Morley is an associate professor of economics at Washington University in St. Louis.

His research and that of other empirical macroeconomists suggests that the stabilization of the economy was never primarily the result of ‘better policy’ or long-term changes in financial markets taming the business cycle.

Instead, Morley finds, “the Great Moderation was mostly about lower volatility within economic expansions due to technological changes, rather than the elimination of recessions.” The stabilizing influence of technology bodes well for the recovery according to Morley, “it means that the relative stability of the 1990s and 2000s compared to the 1970s should continue once the economy has recovered from the recent severe recession.”

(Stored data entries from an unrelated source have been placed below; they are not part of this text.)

-- ==== Sys2Proof/Machine/Step.lean ====
section
/-! DEFINITION. One step of the interleaving of Host and Engine (spec/20_memory.md R69, 43_sync.md R175), and the
place a command is put so that the next step runs it. -/

namespace Sys2Proof.Machine

/-- Put an outcome's next state through `f`. -/
def mapNext (f : State → State) : Host.Outcome State Fault Refusal → Host.Outcome State Fault Refusal
  | .next s => .next (f s)
  | .fault r => .fault r
  | .refused r => .refused r

/-- `EngineStep` (43_sync.md R175): decode and execute the entry at the head, then remove it. A rejected entry
records BAD_OPCODE or BAD_COMP and is removed (30_encoding.md R79, R81). With an empty queue no Engine step is
enabled and nothing changes (60_exceptions.md R224: the Engine is idle). -/
def engineStep (s : State) : Host.Outcome State Fault Refusal :=
  match s.cq with
  | [] => .next s
  | e :: _ =>
    match decode e with
    | .ok i => mapNext popCommand (exec i s)
    | .error .badOpcode => .next (popCommand (raise .badOpcode 0#32 e.word s))
    | .error .badComp => .next (popCommand (raise .badComp 0#32 e.word s))

/-- A Host read as an event: the value joins the list of values read (notes/assumptions/6.md). -/
def hostReadEvent (addr : Word) (s : State) : State :=
  let (w, t) := hostRead addr s
  { t with reads := w :: t.reads }

/-- A Host WAIT as an event: it ends when its condition holds; until then the Engine goes on, and when no Engine
step is left it never ends (43_sync.md R181, 93_implementation_defined.md I35). `s` still holds the event. -/
def waitEvent (c : WaitCond) (rest : List Input) (s : State) : Host.Outcome State Fault Refusal :=
  if waitHolds s c then .next { s with inputs := rest }
  else if busy s then engineStep s
  else .fault (.waitNeverEnds c)

/-- One step: the next event of the outside world, or an Engine step where none is pending (fairness, 43_sync.md
R175). -/
def step (s : State) : Host.Outcome State Fault Refusal :=
  match s.inputs with
  | [] => engineStep s
  | .engine :: rest => engineStep { s with inputs := rest }
  | .hostWrite addr w :: rest => .next (hostWrite addr w { s with inputs := rest })
  | .hostRead addr :: rest => .next (hostReadEvent addr { s with inputs := rest })
  | .wait c :: rest => waitEvent c rest s
  | .reset :: rest => .next (resetEvent { s with inputs := rest })

/-- `s` with the command of the bits `w` at the head of the queue and an Engine slot next, so that `step` executes
exactly that command. JDQ fetches nothing from memory (20_memory.md R52): the head of `cq` is where the next
command stands. notes/assumptions/13.md. -/
def State.withFetchWord (s : State) (nbits w : Nat) : State :=
  { s with cq := entryOfBits nbits w :: s.cq.tail, inputs := .engine :: s.inputs }

end Sys2Proof.Machine
end

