/-- R103, R104, R105, R106, R107: the samples of a block. Sample `(i, j)` stands at index `8j + i` of the block and is
the filtered value of its pixel cell; the footprint is the table of R103; the cell is the `sx × sy` pixels from
`(bx·fx + i·sx, by·fy + j·sy)`, in row order, each coordinate clamped to the surface, so that every pixel lies inside
it, and unclamped for a block inside the image; with one pixel to a sample, or under POINT, the sample is the conversion
of the cell's first pixel, and under BOX the left-to-right sum of the conversions of its 2 or 4 pixels divided by their
number; and the default conversion is the binary32 nearest to the JFIF value, every conversion finite. (A texel listed in
State is the surface's, notes/assumptions/3.md.) -/
def Obligations.SampledPixelsLieInsideTheSurface : Prop :=
  (∀ (s : State) (c : Comp) (bx row : Nat), (sampleBlock s c bx row).length = 64 ∧
    ∀ i j : Nat, i < 8 → j < 8 → (sampleBlock s c bx row)[8 * j + i]? =
      some (filterCell s.params c
        ((sampleCell s (footprint c s.ctrl.subsample).1 (footprint c s.ctrl.subsample).2 bx row i j).map
          fun xy => surfaceTexel s xy.1 xy.2))) ∧
  (∀ (s : State) (x y : Nat) (texels : List Word) (t : Word), s.surface[y]? = some texels → texels[x]? = some t →
    surfaceTexel s x y = t) ∧
  (∀ m : BitVec 2, footprint .y m = (8, 8)) ∧
  (∀ c : Comp, c ≠ .y →
    footprint c 0#2 = (8, 8) ∧ footprint c 1#2 = (16, 8) ∧ footprint c 2#2 = (16, 16)) ∧
  (∀ (s : State) (fx fy bx row i j : Nat), sampleCell s fx fy bx row i j =
    (List.range (fy / 8)).flatMap fun b => (List.range (fx / 8)).map fun a =>
      (min (bx * fx + i * (fx / 8) + a) (s.surfW.toNat - 1), min (row * fy + j * (fy / 8) + b) (s.surfH.toNat - 1))) ∧
  (∀ (s : State) (fx fy bx row i j : Nat) (xy : Nat × Nat), s.surfW ≠ 0#16 → s.surfH ≠ 0#16 →
    xy ∈ sampleCell s fx fy bx row i j → xy.1 < s.surfW.toNat ∧ xy.2 < s.surfH.toNat) ∧
  (∀ (s : State) (c : Comp) (bx row i j : Nat), i < 8 → j < 8 →
    (bx + 1) * (footprint c s.ctrl.subsample).1 ≤ s.surfW.toNat →
    (row + 1) * (footprint c s.ctrl.subsample).2 ≤ s.surfH.toNat →
    sampleCell s (footprint c s.ctrl.subsample).1 (footprint c s.ctrl.subsample).2 bx row i j =
      (List.range ((footprint c s.ctrl.subsample).2 / 8)).flatMap fun b =>
        (List.range ((footprint c s.ctrl.subsample).1 / 8)).map fun a =>
          (bx * (footprint c s.ctrl.subsample).1 + i * ((footprint c s.ctrl.subsample).1 / 8) + a,
           row * (footprint c s.ctrl.subsample).2 + j * ((footprint c s.ctrl.subsample).2 / 8) + b)) ∧
  (∀ (p : Params) (c : Comp) (t : Word) (ts : List Word), p.chromaFilter = .point ∨ ts = [] →
    filterCell p c (t :: ts) =
      colorConvert p c (t.extractLsb' 0 8).toNat (t.extractLsb' 8 8).toNat (t.extractLsb' 16 8).toNat) ∧
  (∀ (p : Params) (c : Comp) (conv : Word → F32), p.chromaFilter = .box →
    (∀ t, conv t = colorConvert p c (t.extractLsb' 0 8).toNat (t.extractLsb' 8 8).toNat (t.extractLsb' 16 8).toNat) →
    (∀ t0 t1, filterCell p c [t0, t1] = f32Div (f32Add (conv t0) (conv t1)) 0x40000000#32) ∧
    ∀ t0 t1 t2 t3, filterCell p c [t0, t1, t2, t3] =
      f32Div (f32Add (f32Add (f32Add (conv t0) (conv t1)) (conv t2)) (conv t3)) 0x40800000#32) ∧
  (f32Rat 0x40000000#32 = 2 ∧ f32Rat 0x40800000#32 = 4) ∧
  (∀ (p : Params) (c : Comp) (r g b : Nat), r ≤ 255 → g ≤ 255 → b ≤ 255 →
    f32Finite (colorConvert p c r g b) = true ∧
    (p.colorConvert = .jfif → NearestEven (colorConvert p c r g b)
      (match c with
        | .y => 0.299 * r + 0.587 * g + 0.114 * b - 128
        | .cb => -0.168736 * r - 0.331264 * g + 0.5 * b
        | .cr => 0.5 * r - 0.418688 * g - 0.081312 * b)))
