/-- A block is transformed, quantized and coded with the tables it is given. -/
theorem blockOut_of_undefined {s : State} {c : Comp} {tb : Tables} {blk : Nat × Nat} {q : List Int} {rs : Nat}
    (hq : quantizeFrom s.params.quantRound 0
      ((fdct s.params tb.d tb.dt (sampleBlock s c blk.1 blk.2)).zip tb.q) = .ok q)
    (he : encodeAc (memRead s (achufOf s c)) (zigzag q) = .error (.undefinedEntry rs)) :
    blockOut s c tb blk = .error (.undefinedRead (achufOf s c) rs) := by
  simp only [blockOut, encodeBlock, hq, encodeRegion, he]

/-- The bits of ERR after a block is committed. -/
theorem commitBlock_err (n : Nat) (s : State) (ro : Nat × BlockOut) (k : Nat) :
    (commitBlock n s ro).err.getLsbD k = true ↔
      s.err.getLsbD k = true ∨ ∃ e aux, ro.2.err = some (e, aux) ∧ errBit e = k := by
  have hw : (memWriteList s .result (ro.1 * n) ro.2.words).err = s.err := by rw [memWriteList_frame]
  simp only [commitBlock]
  split
  · rename_i h
    simp [hw, h]
  · rename_i e aux h
    have hb := errBit_lt e
    rw [raise_err, hw, BitVec.getLsbD_or, Bool.or_eq_true]
    refine or_congr Iff.rfl ?_
    simp only [errMask, BitVec.getLsbD_shiftLeft, h, Option.some.injEq, Prod.mk.injEq]
    constructor
    · intro hk
      refine ⟨e, aux, ⟨rfl, rfl⟩, ?_⟩
      simp at hk
      omega
    · rintro ⟨e', aux', ⟨rfl, rfl⟩, rfl⟩
      simp [hb]

/-- The bits of ERR after several blocks are committed: its old bits and those of the blocks' errors. -/
theorem commitBlocks_err (n : Nat) (s : State) (outs : List (Nat × BlockOut)) (k : Nat) :
    (commitBlocks n s outs).err.getLsbD k = true ↔
      s.err.getLsbD k = true ∨ ∃ ro ∈ outs, ∃ e aux, ro.2.err = some (e, aux) ∧ errBit e = k := by
  induction outs generalizing s with
  | nil => simp [commitBlocks]
  | cons ro rest ih =>
    have step : commitBlocks n s (ro :: rest) = commitBlocks n (commitBlock n s ro) rest := rfl
    rw [step, ih, commitBlock_err, or_assoc]
    simp only [List.mem_cons, exists_eq_or_imp]

/-- Blocks committed while an error is recorded capture nothing. -/
theorem commitBlocks_captured (n : Nat) (s : State) (outs : List (Nat × BlockOut)) (h : s.err ≠ 0#13) :
    (commitBlocks n s outs).errCode = s.errCode ∧ (commitBlocks n s outs).errRegion = s.errRegion ∧
      (commitBlocks n s outs).errAux = s.errAux := by
  induction outs generalizing s with
  | nil => exact ⟨rfl, rfl, rfl⟩
  | cons ro rest ih =>
    have step : commitBlocks n s (ro :: rest) = commitBlocks n (commitBlock n s ro) rest := rfl
    have one : (commitBlock n s ro).err ≠ 0#13 ∧ (commitBlock n s ro).errCode = s.errCode ∧
        (commitBlock n s ro).errRegion = s.errRegion ∧ (commitBlock n s ro).errAux = s.errAux := by
      simp only [commitBlock]
      rw [memWriteList_frame]
      split
      · exact ⟨h, rfl, rfl, rfl⟩
      · refine ⟨raise_err_ne_zero _ _ _ _, ?_, ?_, ?_⟩ <;> simp [h]
    rw [step]
    obtain ⟨k2, k3, k4⟩ := ih _ one.1
    exact ⟨k2.trans one.2.1, k3.trans one.2.2.1, k4.trans one.2.2.2⟩
/-- DISPATCH past its checks, with the conditions of the rule. -/
theorem exec_dispatch_grid {comp : BitVec 2} {c : Comp} {rsvd : BitVec 22} {arg : Word} {s : State}
    (hc : compOf comp = some c) (h0 : gridCols s c * gridRows s c ≠ 0) (h1 : s.surfW ≠ 0#16) (h2 : s.surfH ≠ 0#16)
    (h3 : (regionBase s c + gridCols s c * gridRows s c) * ebs s ≤ s.params.resultWords) :
    exec (.dispatch comp rsvd arg) s =
      match dispatchGrid c s with
      | .error f => .fault f
      | .ok t => .next t := by
  have hf : gridFits s c = true := by simp [gridFits, h3]
  simp only [exec, execDispatch, hc, h0, h1, h2, hf, if_false, if_true, or_self] <;> rfl

end Sys2Proof.Machine
end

This research is summarized in a recent analysis that Morley wrote for Macroeconomic Advisers, LLC, a macroeconomic forecasting firm headquartered in Clayton, MO.

“The Great Moderation: What Caused It and Is It Over?” Macroeconomic Advisers’ Macro Focus, Vol. 4, No. 8, pp. 1-11, December 2, 2009. (http://artsci.wustl.edu/~morley/great_moderation.pdf)

*The idea of “the Great Moderation” came to widespread public attention in a 2004 speech by then-Federal Reserve Governor Ben Bernanke. He began his speech with a statement of empirical fact: “One of the most striking features of the economic landscape over the past twenty years or so has been a substantial decline in macroeconomic volatility.”